----- Data extract -----

-- ==== Sys2Proof/Machine/State.lean ====
section
/-! DEFINITION. The state of the block: every register (in one sparse register file keyed by BAR0 offset), every memory,
every queue, counter and mode the spec gives the device outside its registers, and the queue of waiting commands. Plain
data throughout. -/

namespace Sys2Proof.Machine

/-- Why the machine stops with a fault. -/
inductive Fault
  /-- Raised by no meaning of this model: the spec's error conditions are effects on the state (an error flag, a report, a
  trap of an engine). Kept so that the type is inhabited. Safe. -/
  | none
  deriving DecidableEq, Repr

/-- Why the machine refuses a command. -/
inductive Refusal
  /-- A command whose meaning this model does not give yet. Safe: nothing can be proved of it. -/
  | notModelled (mnemonic : String)
  deriving DecidableEq, Repr

/-! ### Fault reports (chapter 18) -/

/-- A report that waits at its source for the hub's acknowledgement (R420): its ARG, the reported line when it names a bar,
the pending count, and whether it was injected (R432), injected dry, or made by the rails (R421, R422). -/
structure WaitRep where
  arg : Word
  line : Option DWord
  pend : Nat
  injected : Bool
  dry : Bool
  rail : Bool
  deriving DecidableEq, Repr

/-- The fault hub outside its registers: the waiting reports of each source, the sources whose level condition lasts
(R420), the times of the last reports of the rate-limited conditions, and the rail walk (R422). -/
structure FltState where
  waiting : Tab (List WaitRep)
  levels : Tab Bool
  lastAt : Tab Nat
  walkNext : Nat
  walkStart : Nat
  walkAt : Nat
  walkTest : Option (Nat × Nat)
  deriving DecidableEq, Repr

/-! ### Engines and gates (chapters 02, 03, 19) -/

/-- A message in an engine's mailbox (R66): the sender, and the two 64-bit halves. -/
structure Mail where
  src : BitVec 5
  lo : DWord
  hi : DWord
  deriving DecidableEq, Repr

/-- A sleeping WAIT (R62): the mask, the mode, the TB0 instant of the timeout and the destination register. -/
structure WaitSt where
  mask : DWord
  all : Bool
  until_ : Option DWord
  d : BitVec 5
  deriving DecidableEq, Repr

/-- A DMA descriptor in flight (R67). -/
structure DmaJob where
  srcSp : Nat
  dstSp : Nat
  tag : Nat
  len : Nat
  src : Nat
  dst : Nat
  ev : Bool
  deriving DecidableEq, Repr

/-- An instruction in which its engine waits: DESC until the gate decides (R69), ELOAD until the target runs (R81), and DMA
until one of the eight descriptors in flight completes (R36). -/
inductive Stall
  | desc (gate : Nat) (d : BitVec 5)
  | eload (target : Nat) (d : BitVec 5)
  | dma (job : DmaJob) (d : BitVec 5)
  deriving DecidableEq, Repr

/-- An image that is being loaded into an engine (R81, R441): its Tarn address, and the engine whose ELOAD started it
(none: the spare sequencer, with the role and epoch of step 4). -/
structure LoadJob where
  addr : Nat
  by_ : Option Nat
  role : Nat
  epoch : Nat
  deriving DecidableEq, Repr

/-- The program-visible state of one line engine (R50, R51) and what it has outstanding. State, role and last trap cause
stand in ENG.ESTAT. -/
structure Engine where
  g : Tab DWord
  p : BitVec 8
  pc : Word
  claim : Word
  line : DWord
  gsel : BitVec 4
  epc : Word
  ecause : BitVec 8
  eval : DWord
  tvec : Word
  status : BitVec 3
  steps : DWord
  msrc : BitVec 5
  dmacq : List DWord
  dmaLost : Bool
  ckbase : Word
  roles : BitVec 16
  mailbox : List Mail
  wait : Option WaitSt
  stall : Option Stall
  loading : Option LoadJob
  dma : List DmaJob
  deriving DecidableEq, Repr

/-- A role-gate descriptor (R29): the fields of words 0 to 3 and the unit's words 4 to 7, the engine that issued it, the
time at which the gate accepted it, and whether its unit has finished it. -/
structure Desc where
  op : BitVec 8
  role : BitVec 4
  fence : Bool
  cev : Bool
  tag : BitVec 16
  claim : Word
  line : DWord
  w4 : Word
  w5 : Word
  w6 : Word
  w7 : Word
  engine : Nat
  at_ : Nat
  done : Bool
  deriving DecidableEq, Repr

/-- A role gate (R28, R30): the recorded claim, the accepted descriptors in order, the descriptors engines are presenting,
and whether its unit was stopped (R45). -/
structure Gate where
  claim : Word
  queue : List Desc
  presented : List Desc
  stopped : Bool
  deriving DecidableEq, Repr

/-- The parts of the voltage loop, the gauges and the replica ring outside the registers (R41 to R46): the pending deadline
of gauges 8 to 15 and whether it passed, the least slack since the last evaluation, the miss flag, the time of the last
evaluation, an AVSBus transaction in progress with the failures so far and the requested code, the end of the settle time,
since when a Voltage read has differed, and the consecutive PACE counts below MIN. -/
structure EngState where
  deadline : Tab (Option DWord)
  passed : Tab Bool
  least : Option Int
  missFlag : Bool
  lastEval : Nat
  avsReq : Option Nat
  avsFails : Nat
  settleEnd : Option Nat
  differs : Option Nat
  paceLow : Nat
  deriving DecidableEq, Repr

/-- A position or time compare channel (R64): armed, its target, falling (position) or its time base (time). -/
structure Chan where
  armed : Bool
  target : DWord
  sel : BitVec 2
  deriving DecidableEq, Repr

/-- The spare sequencer outside its registers (R439, R441, R445): the start of the holder's and the standby's interval of
each role, whether each has missed its beat, and the takeover triggers that wait. -/
structure SprState where
  beatAt : Tab (Option Nat)
  stbyAt : Tab (Option Nat)
  missed : Tab Bool
  pendingTake : List Nat
  oldHolder : Option Nat
  deriving DecidableEq, Repr

/-! ### Commit groups and profiles (chapter 04) -/

/-- A table-block entry of a group (R87): a bank switch, or a segment parameter block with its copied data and mask. -/
inductive TabEntry
  | bank (id : BitVec 16)
  | segParam (param : BitVec 16) (port : Nat) (mask : BitVec 128) (data : List Byte)
  deriving DecidableEq, Repr

/-- A block staged for a group (R307): its parameter number, port and data, the segments that have not answered yet, the end of
the answer time once its last STAGE has been sent, and the times it was sent again. -/
structure StagedBlock where
  param : BitVec 16
  port : Nat
  mask : Nat
  waiting : Nat
  data : List Byte
  due : Option Nat
  tries : Nat
  deriving DecidableEq, Repr

/-- A commit group outside its status registers: the targets that have not switched yet, in order (word writes and table
entries); the value of its boundary; whether a target has switched; the blocks it staged, the first segment that refused
or failed, whether the check instant has passed, and the segments that have not applied it yet with the end of their answer
time. -/
structure Group where
  words : List (Nat × Word)
  tabs : List TabEntry
  bval : DWord
  begun : Bool
  blocks : List StagedBlock
  failed : Option Nat
  checked : Bool
  unapplied : List (Nat × Nat)
  deriving DecidableEq, Repr

/-- A press profile (R100, R101, R102). -/
structure Profile where
  version : Word
  keeptrim : Bool
  frame : Frame
  regs : List (Nat × Word)
  tabs : List (BitVec 16 × List Byte)
  segs : List (BitVec 16 × Nat × BitVec 128 × List Byte)
  deriving DecidableEq, Repr

/-- A message of the standard press program that has started (R128): its token, queue pair, the words of its SQ entry and
the SQ head after it was taken. -/
structure Msg where
  tok : Nat
  q : Nat
  words : List Word
  sqhead : Nat
  live : Bool
  deriving DecidableEq, Repr

/-- A profile group that waits (R104): the group, the message that asked for it (none: the watch of R107 or Boot), what it does
(0 prove, 1 abandon, 2 rollback, 3 starter), its watch length in m, the profile, and the device settings as they stood
before (R105). -/
structure PrfPend where
  group : Nat
  msg : Option Msg
  kind : Nat
  watch : Nat
  prof : Profile
  saved : List (Nat × Word)
  deriving DecidableEq, Repr

/-- The profiles the device holds (R103, R108), the profile group that waits, and the end of the watch of R107. -/
structure PrfState where
  live : Option Profile
  draft : Option Profile
  proving : Option Profile
  standing : Option Profile
  previous : Option Profile
  starter : Profile
  flash : List Profile
  pend : Option PrfPend
  watchEnd : Option DWord
  deriving DecidableEq, Repr

/-! ### The host interface (chapter 05) -/

/-- A completion that has not been written to its CQ yet (R126). -/
structure Cmpl where
  q : Nat
  cid : Nat
  status : Nat
  res0 : Word
  res1 : Word
  sqhead : Nat
  deriving DecidableEq, Repr

/-- The queues, messages, interrupts and bus results of the host interface: the started messages, the completions held, the
phase of each CQ, the completions the driver has not consumed, the armed EVENT_ARM messages,
the held events and whether one was lost, the next token, the number of times each vector was raised, the word and the bytes last
returned to a host read and whether they were poisoned, and the bytes the device wrote to host memory. In `times`, for each CQ, the
instant + 1 at which each unconsumed completion was posted, 0 once its wait has raised the vector (R135). -/
structure HostState where
  started : List Msg
  held : List Cmpl
  phase : Tab Bool
  times : Tab (List Nat)
  cqFullRep : Tab Bool
  armed : List Msg
  events : List (Nat × Word)
  eventLost : Bool
  nextTok : Nat
  raised : Tab Nat
  rdata : Word
  rdata2 : List Byte
  poisoned : Bool
  mem : Tab Byte
  deriving DecidableEq, Repr

/-! ### Jobs (chapters 01, 05) -/

/-- A panel of the open job (R17, R130, R145): its form, sizes, repeat count and background, whether an envelope of it was
accepted and with which KEYID, its block map, and whether it has been freed. -/
structure Panel where
  form : Nat
  w : Nat
  h : Nat
  reps : Nat
  bg : Word
  secure : Bool
  keyid : Word
  mapAddr : Nat
  freed : Bool
  deriving DecidableEq, Repr

/-- A block that the store holds (R143, R144): its panel, its entry in the panel's block map, its place in the ring (with the
bytes skipped before it), its length and its lines. -/
structure StoredBlock where
  panel : Nat
  entry : Nat
  addr : Nat
  skipped : Nat
  bytes : Nat
  lines : Nat
  deriving DecidableEq, Repr

/-- The open job (R130): its number, gap, resolution (1200 ppi), start column, panels so far, whether it was closed, its
start line once printing, whether event 0x03 was posted, and the last SEQ of an accepted envelope. -/
structure Job where
  id : Nat
  count : Nat
  gap : Nat
  r1200 : Bool
  x0 : Nat
  panels : List Panel
  closed : Bool
  start : Option Nat
  seenStart : Bool
  seq : Option Nat
  deriving DecidableEq, Repr

/-- What an outstanding PRINT message waits for (R130): PRINT_PAUSE for its stop line, PRINT_STOP and JOB_CANCEL for the last
bar. -/
structure PrintOp where
  kind : Nat
  msg : Msg
  line : Nat
  deriving DecidableEq, Repr

/-- The job store of the standard press program: the open job, whether it has finished on the last bar, the next job number, and the
outstanding PRINT messages. -/
structure JobState where
  job : Option Job
  ending : Bool
  nextId : Nat
  ops : List PrintOp
  deriving DecidableEq, Repr

/-! ### Fire schedulers (chapter 10) -/

/-- The fire scheduler of one bar outside its registers (R240 to R248): the next line it has not committed, the credit c,
t_last, the instant of the line before, the line of a STOP, the committed lines whose instant has not come (line, instant),
the latest committed lines newest first, the overspeed and late runs, the last committed line, whether START has completed,
the lines for which fire.line_skip, fire.pos_passed and fire.late_line were last reported, the lines complete in the FIFOs
with the instant in ns, those whose slack was recorded, the lines whose deadline passed unmet,
the first line after START, the descriptors at the head of the gate's queue that the scheduler has taken, and hmin (R241). -/
structure FireBar where
  next : Nat
  credit : Nat
  tLast : Option Nat
  tPrev : Option Nat
  stopAt : Option Nat
  sched : List (Nat × Nat)
  hist : List (Nat × Nat)
  ovRun : Nat
  lateRun : Nat
  lastCommit : Option Nat
  started : Bool
  skipRep : Option Nat
  posRep : Option Nat
  lateRep : Option Nat
  complete : List (Nat × Nat)
  recorded : List Nat
  missed : List Nat
  first : Nat
  taken : Nat
  hmin : Nat
  deriving DecidableEq, Repr

/-! ### Head links (chapters 11, 12) -/

/-- A tap calibration in progress (R270): the lane, the tap (0 CM1, 1 CP1, 2 CP2), whether the direction is −1, the steps
moved, the best eye, the frames waited and the last eye value of a good frame. -/
structure TapCal where
  lane : Nat
  tap : Nat
  neg : Bool
  moved : Nat
  best : Option Nat
  waited : Nat
  eye : Option Nat
  deriving DecidableEq, Repr

/-- What a resting lane of a port in state Up is doing (R272, R273). -/
inductive LanePhase
  | lock
  | eq (c : TapCal)
  | deskew (tries : Nat)
  | idle
  deriving DecidableEq, Repr

/-- The resting lane of a port in state Up: which lane, whether it recalibrates (R273), and its phase. -/
structure LaneJob where
  lane : Nat
  recal : Bool
  phase : LanePhase
  deriving DecidableEq, Repr

/-- An unanswered control message (R305): token, MTYPE, DST, the whole message, the time at which it counts as unanswered (once
it has been sent), and the times it was sent again. -/
structure Pend where
  tok : Nat
  mtype : Nat
  dst : Nat
  words : List Word
  due : Option Nat
  tries : Nat
  deriving DecidableEq, Repr

/-- A copy of a sent frame (R302): its number and its messages. -/
structure FrameCopy where
  k : Nat
  msgs : List (List Word)
  deriving DecidableEq, Repr

/-- The line that a feeder sends (R296): its index, the runs of port-line words not yet sent (first word, count), and whether
its header has been sent. -/
structure FeedLine where
  line : Nat
  runs : List (Nat × Nat)
  hdr : Bool
  deriving DecidableEq, Repr

/-- An error injection armed on a lane (R279). -/
structure FrameInj where
  lane : Nat
  nbits : Nat
  start : Nat
  deriving DecidableEq, Repr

-----

§ Task prompt: With the first line being the one containing "live : Bool" and the last line the one containing "pend : Option PrfPend", transcribe exactly the lines above that fall in that range.

§ Exercise solution:
  live : Bool
  deriving DecidableEq, Repr

/-- A profile group that waits (R104): the group, the message that asked for it (none: the watch of R107 or Boot), what it does
(0 prove, 1 abandon, 2 rollback, 3 starter), its watch length in m, the profile, and the device settings as they stood
before (R105). -/
structure PrfPend where
  group : Nat
  msg : Option Msg
  kind : Nat
  watch : Nat
  prof : Profile
  saved : List (Nat × Word)
  deriving DecidableEq, Repr

/-- The profiles the device holds (R103, R108), the profile group that waits, and the end of the watch of R107. -/
structure PrfState where
  live : Option Profile
  draft : Option Profile
  proving : Option Profile
  standing : Option Profile
  previous : Option Profile
  starter : Profile
  flash : List Profile
  pend : Option PrfPend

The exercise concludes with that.